_WHAT THE EXERCISE ASKS_:
Word for word, set down every line of the entries below from the line with "theorem signExtend_getLsbD_high (v" to the line with "s.halted := rfl", including both, and no other line.

_RECORDED DATA_:
/-- One running state for each of the five ways to fault. -/
theorem witness_StepFaultsExactlyOutOfBounds :
    Running (at_ 0x0100#16 true) ∧ (∃ f, step (at_ 0x0100#16 true) = .fault f) ∧
      (∃ f, stepOn 0x2128 base = .fault f) ∧ (∃ f, stepOn 0x3128 base = .fault f) ∧
      (∃ f, stepOn 0xD000 { base with sp := 0 } = .fault f) ∧ ∃ f, stepOn 0xE000 base = .fault f :=
  ⟨⟨rfl, rfl⟩, ⟨_, rfl⟩, ⟨_, rfl⟩, ⟨_, rfl⟩, ⟨_, rfl⟩, _, rfl⟩

theorem witness_StepRaisesOnlyOutOfBounds : ∃ c l, stepOn 0x2128 base = .fault (.raised c l) := ⟨_, _, rfl⟩

theorem witness_FaultLeavesEarlierWritesOnly :
    (∃ c l, step (at_ 0x0100#16 true) = .fault (.raised c l)) ∧
      (∃ c l, stepOn 0xE000 base = .fault (.raised c l)) ∧
      ∃ c l, stepOn 0xD000 { base with sp := 0 } = .fault (.raised c l) := ⟨⟨_, _, rfl⟩, ⟨_, _, rfl⟩, _, _, rfl⟩

theorem witness_FlagsChangeOnlyInAluSteps :
    Running nearEnd ∧ (∃ d, decode (Memory.read nearEnd.imem nearEnd.pc.toNat) = some d ∧
      d.mnemonic ∉ [Mnemonic.ADDI, .ADD, .SUB, .AND, .OR, .SHFT]) ∧ ∃ t, step nearEnd = .next t :=
  ⟨⟨rfl, rfl⟩, ⟨_, rfl, by decide⟩, _, rfl⟩

/-- A CALL at address 2, and a RET that returns to 3. -/
def atCall : State := (at_ 2 true).withFetchWord 16 0xD005
/-- See `atCall`. -/
def atRet : State := { at_ 8 true with sp := 0x00FF#16, dmem := [(0xFF, 3#16)] }.withFetchWord 16 0xE000

theorem witness_StackPointerMovesOnlyInCallAndRet :
    (∃ t, step atCall = .next t ∧ t.sp ≠ atCall.sp) ∧ ∃ t, step atRet = .next t ∧ t.sp ≠ atRet.sp :=
  ⟨⟨_, rfl, by decide⟩, _, rfl, by decide⟩

/-- A LOADI of a non-zero byte. -/
def atLoadi : State := base.withFetchWord 16 0x0405

theorem witness_OnlyDestinationRegisterChanges :
    ∃ t, step atLoadi = .next t ∧ readReg 4 t ≠ readReg 4 atLoadi := ⟨_, rfl, by decide⟩

theorem witness_InstructionMemoryNeverWritten :
    (∃ t, step atCall = .next t) ∧ ∃ c l, stepOn 0x2128 base = .fault (.raised c l) := ⟨⟨_, rfl⟩, _, _, rfl⟩

/-- A STORE of 0xBEEF at 0x13. -/
def atStore : State := (writeReg 2 0x0010#16 (writeReg 1 0xBEEF#16 base)).withFetchWord 16 0x3213

theorem witness_DataMemoryWrittenOnlyByStoreAndCall :
    (∃ t, step atStore = .next t ∧ Memory.read t.dmem 0x13 ≠ Memory.read atStore.dmem 0x13) ∧
      (∃ t, step atCall = .next t ∧ Memory.read t.dmem 0xFF ≠ Memory.read atCall.dmem 0xFF) ∧
      ∃ c l, stepOn 0x3550 (writeReg 5 0x0100#16 base) = .fault (.raised c l) :=
  ⟨⟨_, rfl, by decide⟩, ⟨_, rfl, by decide⟩, _, _, rfl⟩

theorem witness_OnlyHaltSetsHalted :
    (∃ t, step (setHalted base) = .next t) ∧ (base.halted = false ∧ ∃ t, stepOn 0xF000 base = .next t) ∧
      ∃ s, build { Params.chosen with dmemInit := [] } = .ok s := ⟨⟨_, rfl⟩, ⟨rfl, _, rfl⟩, _, rfl⟩

theorem witness_NextPcFollowsTable :
    (Running atCall ∧ (∃ d, decode (Memory.read atCall.imem atCall.pc.toNat) = some d) ∧ ∃ t, step atCall = .next t) ∧
      ∃ t, step atRet = .next t := ⟨⟨⟨rfl, rfl⟩, ⟨_, rfl⟩, _, rfl⟩, _, rfl⟩

/-- The invariant holds of a state that a store then leaves. -/
theorem witness_StepKeepsTheMachineInvariant : Inv atStore ∧ ∃ t, step atStore = .next t ∧ t.dmem ≠ atStore.dmem :=
  ⟨by decide, _, rfl, by decide⟩

/-- One-word memories, with 7 as the one word of data memory. -/
def tinyParams : Params :=
  { Params.chosen with config := { imemSize := 1, dmemSize := 1, shift0KeepsCarry := false }, dmemInit := [7] }

/-- A core built with them, and the state its first step leaves. -/
theorem witness_ReachableStatesMeetTheInvariant : ∃ s t, Reachable s ∧ step s = .next t ∧ Reachable t :=
  have built : Reachable (construct tinyParams) := .built (p := tinyParams) (by decide) rfl
  have steps : ∃ t, step (construct tinyParams) = .next t := ⟨_, rfl⟩
  have ⟨t, ht⟩ := steps
  ⟨_, t, built, ht, .stepped built ht⟩

theorem witness_UntestedFlagsInfluenceNothingElse :
    ({ n := true, z := true, c := true, v := true } : Flags).z = (at_ 5 true).flags.z ∧
      ({ n := true, z := true, c := true, v := true } : Flags) ≠ (at_ 5 true).flags := by decide

/-- A program that just fits a one-word instruction memory, and one that does not. -/
theorem witness_BuildLeavesInitialState :
    ((some [0xF000#16]).getD []).length ≤ 1 ∧ 1 < ((some [0x0000#16, 0xF000#16]).getD []).length := by decide

theorem witness_LoadReplacesInstructionMemory :
    (List.replicate 256 (0xC000#16)).length ≤ base.config.imemSize ∧
      base.config.imemSize < (List.replicate 257 (0xC000#16)).length ∧
      ∃ p : Params, p.config = base.config ∧ p.program = some (List.replicate 257 (0xC000#16)) := by
  rw [List.length_replicate, List.length_replicate]
  exact ⟨by decide, by decide, { Params.chosen with config := base.config, program := some _ }, rfl, rfl⟩

theorem witness_DataMemoryHoldsWhatWasWritten :
    (0x00FF#16).toNat < base.config.dmemSize ∧ base.config.dmemSize ≤ (0x0100#16).toNat ∧
      (0x00FF#16).toNat < base.config.imemSize ∧ base.config.imemSize ≤ (0x0100#16).toNat := by decide

/-- An enabled write and a disabled one. -/
theorem witness_RegisterFileReadsThenWrites :
    readReg 3 (rfAccess none none 3 9 true base).2 = 9 ∧ (rfAccess none none 3 9 false base).2 = base := by decide

theorem witness_EndedRunStaysEnded :
    1 ≤ 2 ∧ (∃ k t, run 1 (base.withFetchWord 16 0xF000) = .halted k t) ∧
      ∃ k f, run 1 (at_ 0x0100#16 true) = .faulted k f := ⟨by decide, ⟨_, _, rfl⟩, _, _, rfl⟩

end Sys2Proof.Tests
end

section
/-! PROOFS. The sign-extension primitive bit by bit, what execute keeps, and the machine invariant over one step. -/

namespace Sys2Proof

/-- Below the width the field's own bit is kept. -/
theorem signExtend_getLsbD_low (v : Word) {bits i : Nat} (hi : i < 16) (h : i < bits) :
    (signExtend v bits).getLsbD i = v.getLsbD i := by
  rw [signExtend, BitVec.getLsbD_signExtend, if_pos h, BitVec.getLsbD_setWidth]
  simp only [hi, h, decide_true, Bool.true_and]

/-- From the width on every bit is the field's top bit. -/
theorem signExtend_getLsbD_high (v : Word) {bits i : Nat} (hpos : 1 ≤ bits) (hi : i < 16) (h : bits ≤ i) :
    (signExtend v bits).getLsbD i = v.getLsbD (bits - 1) := by
  have hlast : bits - 1 < bits := Nat.sub_one_lt_of_lt hpos
  rw [signExtend, BitVec.getLsbD_signExtend, if_neg (Nat.not_lt.mpr h), BitVec.msb_eq_getLsbD_last,
    BitVec.getLsbD_setWidth]
  simp only [hi, hlast, decide_true, Bool.true_and]

/-- Settles O6: a bit below the width is the field's own, a bit from the width on is its top bit. -/
theorem signExtendRepeatsTheTopBit : Obligations.SignExtendRepeatsTheTopBit := by
  intro v bits i hpos _ hi
  rcases Nat.lt_or_ge i bits with hlow | hhigh
  · rw [signExtend_getLsbD_low v hi hlow, Nat.min_eq_left (Nat.le_sub_one_of_lt hlow)]
  · rw [signExtend_getLsbD_high v hpos hi hhigh, Nat.min_eq_right ((Nat.sub_le _ _).trans hhigh)]

end Sys2Proof

namespace Sys2Proof.Machine

/-! ### The state in which execute begins -/

@[simp] theorem atExecute_config (s : State) (d : Decoded) : (atExecute s d).config = s.config := rfl
@[simp] theorem atExecute_regs (s : State) (d : Decoded) : (atExecute s d).regs = s.regs := rfl
@[simp] theorem atExecute_pc (s : State) (d : Decoded) : (atExecute s d).pc = s.pc + 1 := rfl
@[simp] theorem atExecute_sp (s : State) (d : Decoded) : (atExecute s d).sp = s.sp := rfl
@[simp] theorem atExecute_ir (s : State) (d : Decoded) : (atExecute s d).ir = fetchedWord s := rfl
@[simp] theorem atExecute_dec (s : State) (d : Decoded) : (atExecute s d).dec = some d := rfl
@[simp] theorem atExecute_halted (s : State) (d : Decoded) : (atExecute s d).halted = s.halted := rfl
@[simp] theorem atExecute_faulted (s : State) (d : Decoded) : (atExecute s d).faulted = s.faulted := rfl
@[simp] theorem atExecute_flags (s : State) (d : Decoded) : (atExecute s d).flags = s.flags := rfl
@[simp] theorem atExecute_imem (s : State) (d : Decoded) : (atExecute s d).imem = s.imem := rfl
@[simp] theorem atExecute_dmem (s : State) (d : Decoded) : (atExecute s d).dmem = s.dmem := rfl
@[simp] theorem readReg_atExecute (i : Reg) (s : State) (d : Decoded) :
    readReg i (atExecute s d) = readReg i s := rfl

/-! ### What execute keeps -/

/-- No execute phase writes the parameters, the instruction memory, `ir`, `dec` or the faulted mark. -/
theorem exec_keeps_context {d : Decoded} {s t : State} (h : exec (instrOf d) s = .next t) :
    t.config = s.config ∧ t.imem = s.imem ∧ t.ir = s.ir ∧ t.dec = s.dec ∧ t.faulted = s.faulted := by
  rcases exec_next_cases h with ⟨-, _, rfl⟩ | ⟨-, _, _, rfl⟩ | ⟨-, -, rfl⟩ | ⟨-, rfl⟩ | ⟨-, rfl⟩ | ⟨-, rfl⟩ |
    ⟨-, -, rfl⟩ | ⟨-, -, rfl⟩ | ⟨-, rfl⟩
  -- BEQ and BNE, taken or not
  case inr.inr.inr.inl | inr.inr.inr.inr.inl => split <;> simp
  all_goals simp

/-- Execute sets the halted flag for HALT and leaves it for every other mnemonic (R34). -/
theorem exec_halted {d : Decoded} {s t : State} (h : exec (instrOf d) s = .next t) :
    t.halted = (s.halted || d.mnemonic == .HALT) := by
  rcases exec_next_cases h with ⟨hm, _, rfl⟩ | ⟨hm, _, _, rfl⟩ | ⟨hm, -, rfl⟩ | ⟨hm, rfl⟩ | ⟨hm, rfl⟩ | ⟨hm, rfl⟩ |
    ⟨hm, -, rfl⟩ | ⟨hm, -, rfl⟩ | ⟨hm, rfl⟩
  -- the register writers
  case inl | inr.inl =>
    have hne : d.mnemonic ≠ .HALT := fun he => by simp [he] at hm
    simp [hne]
  -- BEQ and BNE, taken or not
  case inr.inr.inr.inl | inr.inr.inr.inr.inl => split <;> simp [hm]
  all_goals simp [hm]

_RESPONSE BOX_:
theorem signExtend_getLsbD_high (v : Word) {bits i : Nat} (hpos : 1 ≤ bits) (hi : i < 16) (h : bits ≤ i) :
    (signExtend v bits).getLsbD i = v.getLsbD (bits - 1) := by
  have hlast : bits - 1 < bits := Nat.sub_one_lt_of_lt hpos
  rw [signExtend, BitVec.getLsbD_signExtend, if_neg (Nat.not_lt.mpr h), BitVec.msb_eq_getLsbD_last,
    BitVec.getLsbD_setWidth]
  simp only [hi, hlast, decide_true, Bool.true_and]

/-- Settles O6: a bit below the width is the field's own, a bit from the width on is its top bit. -/
theorem signExtendRepeatsTheTopBit : Obligations.SignExtendRepeatsTheTopBit := by
  intro v bits i hpos _ hi
  rcases Nat.lt_or_ge i bits with hlow | hhigh
  · rw [signExtend_getLsbD_low v hi hlow, Nat.min_eq_left (Nat.le_sub_one_of_lt hlow)]
  · rw [signExtend_getLsbD_high v hpos hi hhigh, Nat.min_eq_right ((Nat.sub_le _ _).trans hhigh)]

end Sys2Proof

namespace Sys2Proof.Machine

/-! ### The state in which execute begins -/

@[simp] theorem atExecute_config (s : State) (d : Decoded) : (atExecute s d).config = s.config := rfl
@[simp] theorem atExecute_regs (s : State) (d : Decoded) : (atExecute s d).regs = s.regs := rfl
@[simp] theorem atExecute_pc (s : State) (d : Decoded) : (atExecute s d).pc = s.pc + 1 := rfl
@[simp] theorem atExecute_sp (s : State) (d : Decoded) : (atExecute s d).sp = s.sp := rfl
@[simp] theorem atExecute_ir (s : State) (d : Decoded) : (atExecute s d).ir = fetchedWord s := rfl
@[simp] theorem atExecute_dec (s : State) (d : Decoded) : (atExecute s d).dec = some d := rfl
@[simp] theorem atExecute_halted (s : State) (d : Decoded) : (atExecute s d).halted = s.halted := rfl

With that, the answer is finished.